Run a Notebook
In some cases, you may want to run an existing JupyterLab notebook as a job. You can do this using the NotebookRuntime()
object.
The next example shows you how to run an the TensorFlow 2 quick start for beginner notebook from the internet and save the results to OCI Object Storage. The notebook path points to the raw file link from GitHub. To run the following example, ensure that you have internet access to retrieve the notebook:
Python
from ads.jobs import Job, DataScienceJob, NotebookRuntime
job = (
Job()
.with_infrastructure(
DataScienceJob()
.with_log_group_id("<log_group_ocid>")
.with_log_id("<log_ocid>")
# The following infrastructure configurations are optional
# if you are in an OCI data science notebook session.
# The configurations of the notebook session will be used as defaults
.with_compartment_id("<compartment_ocid>")
.with_project_id("<project_ocid>")
.with_subnet_id("<subnet_ocid>")
.with_shape_name("VM.Standard.E3.Flex")
.with_shape_config_details(memory_in_gbs=16, ocpus=1) # Applicable only for the flexible shapes
.with_block_storage_size(50)
)
.with_runtime(
NotebookRuntime()
.with_notebook(
path="https://raw.githubusercontent.com/tensorflow/docs/master/site/en/tutorials/customization/basics.ipynb",
encoding='utf-8'
)
.with_service_conda("tensorflow28_p38_cpu_v1")
.with_environment_variable(GREETINGS="Welcome to OCI Data Science")
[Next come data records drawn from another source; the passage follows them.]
-- ==== Sys2Proof/Laws/PerInstr.lean ====
section
/-! SUPPORT. Statements made of every instruction, one lemma per constructor. -/

namespace Sys2Proof.Laws

/-- An instruction word has its common fields and the body of a listed opcode, so it has one encoding; a device step
has neither (R312, R325, Table 14.6). -/
def OneWord.Statement (i : Instr) : Prop :=
  (∃ h op y, i.head = some h ∧ i.body = some (op, y) ∧ opListed op.toNat = true) ∨ (i.head = none ∧ i.body = none)
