-- ## Banks and microprograms

/-- The bank words that only need a bank of the share. -/
def bankWords (b : BitVec 4) : List Instr :=
  [.bclr plain b 15 0, .bkscale plain b 0 11 false 0 0 0, .bacc plain b 0 0 5 false 0, .bmode plain b true 0]
theorem witness_bank_words :
    (bankWords 1).all (fun i => seen i (withBanks .compute) (fun x => ((x.s.core 0).shareOf x.q).banks.length == 2))
    && (bankWords 2).all (fun i => seen i (withBanks .compute) (fun x => ((x.s.core 0).shareOf x.q).banks.length == 2))
    && ([.bkey plain 2 0 0 0 0 0 0, .bmvm plain 2 0 0 0 7 0 31 0, .bexec plain 2 0 0 0 255 0, .bwait plain 2 false 0] :
        List Instr).all (fun i => seen i (withBanks .compute) (fun x => ((x.s.core 0).shareOf x.q).banks.length == 2))
    && seen (.bkey plain 1 0 0 0 0 0 0) (withBanks .compute) (fun x => decide (0 < formKeys (slotEF (x.fslot 0))))
    && seen (.bkey plain 1 1 0 11 0 0 0) (withBanks .compute) (fun x => decide (formKeys (slotEF (x.fslot 1)) ≤ 11))
    && seen (.bmvm plain 1 0 0 0 7 0 31 0) (withBanks .compute) (fun x => decide (0 < formKeys (slotEF (x.fslot 0))))
    && seen (.bmvm plain 1 0 0 0 7 0 31 0) (withBanks .storage) (fun _ => true)
    && seen (.bmvm plain 1 0 0 0 7 0 31 0) (withBanks .toStor) (fun _ => true)
    && seen (.bmvm plain 1 1 11 0 7 0 31 0) (withBanks .compute) (fun x => decide (formKeys (slotEF (x.fslot 1)) ≤ 11))
    && seen (.bexec plain 1 0 0 0 255 0) (withBanks .compute) (fun x => (x.s.core 0).mayExec x.q.lk 0)
    && seen (.bexec plain 1 0 0 0 255 0) (withBanks .storage) (fun _ => true)
    && seen (.bexec plain 1 40 0 0 255 0) (withBanks .compute) (fun x => !(x.s.core 0).mayExec x.q.lk 40) = true := by decide
theorem witness_bank_modes :
    seen (.bmode plain 1 true 0) (withBanks .compute) (fun x => (x.s.bank 0 ((x.s.core 0).physBank x.q 1)).mode == .compute)
    && seen (.bmode plain 1 false 0) (withBanks .compute) (fun x => (x.s.bank 0 ((x.s.core 0).physBank x.q 1)).mode == .compute)
    && seen (.bmode plain 1 true 0) (withBanks .toComp) (fun x => (x.s.bank 0 ((x.s.core 0).physBank x.q 1)).mode == .toComp)
    && (match (withBanks .toComp).issuing plain with
        | some x => x.lanes != 0 && (x.s.bank 0 ((x.s.core 0).physBank x.q 1)).mode == .toComp && !pathHeld x
            && !coverStalls x plain (.bmode plain 1 false 0) && !illegalWord x plain (.bmode plain 1 false 0)
        | none => false)
    && seen (.bwait plain 1 false 0) (withBanks .compute) (fun x => x.s.bwaitOver x.core x.slot x.s.fresh 5)
    && seen (.bwait plain 1 false 0)
        (part { core1 with banks := [(5, { queue := [{ work := .bclr 1, slot := 0, lk := lkOf 1 7 }] })] } launch1)
        (fun x => !x.s.bwaitOver x.core x.slot x.s.fresh 5) = true := by decide
/-- A quire whose s1 holds a microword of a mnemonic. -/
def withMicroword (op : Nat) : State :=
  part { core1 with banks := [(2, { mode := .compute })],
                    quires := [(0, { quire1 with sr := [(1, BitVec.ofNat 64 (op * 2 ^ 60))] })] } launch1
theorem witness_microwords :
    let w (op : Nat) (x : Ictx) : Bool := wordOk 256 (x.sh.s 1) && mwOp (x.sh.s 1) == op
    ([.bcw plain 0 1 2 0, .bct plain 0 1 2 0, .btw plain 0 1 2 0, .btt plain 0 1 2 0, .bcnt plain 0 0 1 2 0,
      .bfirst plain 0 0 1 2 0] : List Instr).zipIdx.all (fun e => seen e.1 (withMicroword e.2) (w e.2)
        && seen e.1 (withMicroword 15) (fun x => !w e.2 x) && seen e.1 (withBanks .storage) (fun _ => true)) = true
    ∧ seen (.bcw plain 2 1 2 0) (withBanks .compute) (fun x => ((x.s.core 0).shareOf x.q).banks.length == 2) = true := by decide
/-- A quire with scalar registers 1 and 2, and slot 32 of an owner. -/
def withCodex (a n : Dword) (o : Option Nat) : State :=
  part { core1 with quires := [(0, { quire1 with sr := [(1, a), (2, n)] })], codex := [(32, { owner := o })] } launch1
theorem witness_bcodex :
    let i : Instr := .bcodex plain 32 1 2 0
    let own (x : Ictx) : Option Nat := ((x.s.core 0).codex.get {} 32).owner
    seen i (withCodex 0x10004 1 none) (fun x => (x.sh.s 1).toNat % 8 != 0)
    && seen i (withCodex 0x10000 1 (some 9)) (fun x => own x == some 9)
    && seen i (withCodex 0x10000 0 none) (fun x => own x == none && x.sh.s 2 == 0)
    && seen i (withCodex 0x10000 257 (some (lkOf 1 7))) (fun x => own x == some x.q.lk && x.sh.s 2 == 257)
    && seen i (withCodex 0x10000 2 none) (fun x => own x == none && (x.s.core 0).tlb.isEmpty && (x.s.die 0).tlb.isEmpty
        && (x.s.core 0).restoreFor.isNone
        && (List.range 2).all (fun j => (x.s.launch x.q.lk).leased (0x10000 + 8 * j) 8))
    && seen i { withCodex 0x10000 2 none with
          restoring := some 9, launches := [(9, { saved := [{ core := 0, codex := [(32, {})] }] }), (lkOf 1 7, launch1)] }
        (fun x => x.s.restoring == some 9 && x.q.lk != 9
          && (x.s.launch 9).saved.any (fun y => y.core == x.core && y.codex.any (fun e => e.1 == 32))) = true := by
  decide

-- ## System words and faults

theorem witness_system :
    ([.sysrd plain 0 0x107, .syswr plain 0x001 1, .syswr plain 0x002 1, .syswr plain 0x005 1, .syswr plain 0x010 1,
      .syswr plain 0x017 1, .syswr plain 0x000 1, .syswr plain 0x107 1, .trap plain 0, .bunbind plain, .bindnow plain 0] :
      List Instr).all (fun i => seen i s1 (fun _ => true)) = true := by decide
/-- A launch with a handler, and whether lane 0 is in it. -/
def withHandler (b : Bool) : State :=
  part { core1 with quires := [(0, { quire1 with threads := quire1.threads.set 0 { pc := 0x1000, handler := b } })] }
    { launch1 with rcd := { launch1.rcd with handler := 0x100 } }
theorem witness_traps :
    let inside (x : Ictx) : Bool := (lanesOf x.lanes).all (fun n => (x.q.th n).handler)
    let no (x : Ictx) : Bool := (x.s.launch x.q.lk).rcd.handler == noHandler
    seen (.brk plain 0) (withHandler false) (fun x => !no x && !inside x) && seen (.brk plain 0) (withHandler true) inside
    && seen (.brk plain 0) s1 no && seen (.eret plain) (withHandler true) inside
    && seen (.eret plain) (withHandler false) (fun x => !inside x) && seen (.eretNext plain) (withHandler true) inside
    && seen (.eretNext plain) (withHandler false) (fun x => !inside x) = true := by decide
theorem witness_handler_entry :
    let s := withHandler false
    let p : Pend := { cause := .user, deliv := 3, mask := 1 }
    p.cause.isFatal = false ∧ p.cause ≠ .ecc ∧ (s.launch (s.quire 0 0).lk).rcd.handler ≠ noHandler
    ∧ (s.core 0).resident = none ∧ p.deliv < 4 ∧ ((s.quire 0 0).th 0).handler = false := by decide
theorem witness_fatal_faults :
    (s1.core 0).resident = none ∧ Cause.lease.isFatal = true ∧ (s1.launch (s1.quire 0 0).lk).rcd.handler = noHandler
    ∧ (((withHandler true).quire 0 0).th 0).handler = true ∧ ((withHandler true).core 0).resident = none := by decide
theorem witness_system_values : ((State.reset.core 0).heatAt (State.reset.core 0).bindSel.toNat).lk ≠ 1 := by decide

-- ## Floating point on values

theorem witness_minimum :
    (fp32.read false 0x7FC00000).isNan = true ∧ (fp32.read false 0x7F800001).isSig = true
    ∧ (fp32.read false 0x80000000).isNan = false ∧ (fp32.read false 0x3F800000).isNan = false := by decide
/-- The hypotheses of the completion statement of FloatSelectRoundClassify, met by each of its words. -/
theorem witness_select_round_classify : ([
    .fmin plain fp0 false 0 0 0, .fmax plain fp0 true 0 0 0, .dmin plain fp0 true 0 0 0, .dmax plain fp0 false 0 0 0,
    .fround plain fp0 true 0 0, .fclass plain 0 false 0 0, .fclass plain 1 false 0 0, .fclass plain 2 true 0 0,
    .fclass plain 3 false 0 0] : List Instr).all (fun i => seen i s1 (fun _ => true)) = true := by decide
theorem witness_rounding :
    (FVal.fin true 5 (-1)).toInt .rne 1 0 (-128) 127 = (-2, fNX) ∧ (FVal.fin false 5 (-1)).toInt .rup 1 0 (-128) 127 = (3, fNX)
    ∧ (FVal.fin true 5 (-1)).toInt .rtz 1 0 (-128) 127 = (-2, fNX) ∧ (FVal.fin true 5 (-1)).toInt .rdn 1 0 (-128) 127 = (-3, fNX)
    ∧ (FVal.fin false 3 0).toInt .rne 1 0 (-128) 127 = (3, 0) ∧ (FVal.fin false 1 7).toInt .rne 1 0 (-128) 127 = (127, fNV) := by
  decide
theorem witness_words_general :
    let s := s1
    (∃ x, s.issuing plain = some x ∧ pathHeld x = false ∧ coverStalls x plain (.nop plain) = false
      ∧ illegalWord x plain (.brx plain 0 1) = true ∧ coverStalls x plain (.brx plain 0 1) = false)
    ∧ s.issuingAt 0 plain = s.issuing plain ∧ (Instr.exit plain).runEnding = true := by
  refine ⟨⟨_, rfl, by decide, by decide, by decide, by decide⟩, rfl, by decide⟩
theorem witness_no_participant :
    let h : Head := { plain with gn := true, gp := 0 }
    let s := withThread { p := 1 }
    ∃ x, (Instr.nop h).head = some h ∧ s.issuing h = some x ∧ x.q.live = true ∧ pathHeld x = false
      ∧ coverStalls x h (.nop h) = false ∧ illegalWord x h (.nop h) = false ∧ portStalls x (.nop h) = false
      ∧ runYields x (.nop h) = false ∧ lateResult x (.nop h) = false ∧ x.lanes = 0 := by
  refine ⟨_, rfl, rfl, by decide, by decide, by decide, by decide, by decide, by decide, by decide, by decide⟩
.with_output("oci://bucket_name@namespace/path/to/dir")
)
)
job.create()
run = job.run().watch()
After the notebook finishes running, the notebook with results are saved to oci://bucket_name@namespace/path/to/dir
. You can download the output by calling the download()
method.
run.download("/path/to/local/dir")
The NotebookRuntime
also allows you to use exclusion tags, which lets you exclude cells from a job run. For example, you could use these tags to do exploratory data analysis, and then train and evaluate your model in a notebook. Then you could use that same notebook to only build future models that are trained on a different dataset. So the job run only has to execute the cells that are related to training the model, and not the exploratory data analysis or model evaluation.
You tag the cells in the notebook, and then specify the tags using the .with_exclude_tag()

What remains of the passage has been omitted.